**TASK REQUIREMENTS:**
Take the entries that follow and return exactly the lines from the one holding "nothing when the" through the one holding "(∃ l wait, s.engine", both included. Nothing else is needed.

Segment Start: GIVEN ENTRIES

-- ==== Sys2Proof/Laws/Step.lean ====
section
/-! SUPPORT. What one step can do, said once. -/

namespace Sys2Proof.Machine

/-- The engine's turn names the latched command word. -/
theorem engineTurn_some {s : State} {w : CmdWord} (h : engineTurn s = some w) :
    ∃ l wait, s.engine = .busy l wait ∧ l.cmd = w := by
  unfold engineTurn at h
  split at h
  · cases h
  · rename_i l he; cases h; exact ⟨l, 0, he, rfl⟩
  · rename_i l n he
    split at h
    · cases h; exact ⟨l, _, he, rfl⟩
    · cases h

/-- An IDLE engine has no turn. -/
theorem engineTurn_idle {s : State} (h : s.engine = .idle) : engineTurn s = none := by
  simp [engineTurn, h]

/-- Everything a step that answers next can do: EXEC of the latched command, a host operation, or nothing when the
engine is IDLE and the host has nothing to do. -/
theorem step_next {s t : State} (h : step s = .next t) :
    (∃ l wait, s.engine = .busy l wait ∧ exec (decode l.cmd) s = .next t)
      ∨ (∃ op rest, s.script = op :: rest ∧ hostOp op (s.takeOp rest) = .next t)
      ∨ t = s := by
  unfold step at h
  split at h
  · rename_i w hw
    obtain ⟨l, wait, he, rfl⟩ := engineTurn_some hw
    exact .inl ⟨l, wait, he, h⟩
  · unfold hostTurn at h
    split at h
    · cases h; exact .inr (.inr rfl)
    · rename_i op rest hs; exact .inr (.inl ⟨op, rest, hs, h⟩)

/-- No step is refused. -/
theorem step_not_refused (s : State) (r : Refusal) : step s ≠ .refused r := by
  unfold step
  split
  · rename_i w _
    rcases exec_cases (decode w) s with ⟨h, _⟩ | ⟨c, h⟩ | ⟨out, _, h⟩ <;> rw [h] <;> exact fun hc => nomatch hc
  · unfold hostTurn
    split
    · exact fun hc => nomatch hc
    · exact hostOp_not_refused _ _ _

end Sys2Proof.Machine
end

Segment End: GIVEN ENTRIES

**EXERCISE SOLUTION:**
/-- Everything a step that answers next can do: EXEC of the latched command, a host operation, or nothing when the
engine is IDLE and the host has nothing to do. -/
theorem step_next {s t : State} (h : step s = .next t) :
    (∃ l wait, s.engine = .busy l wait ∧ exec (decode l.cmd) s = .next t)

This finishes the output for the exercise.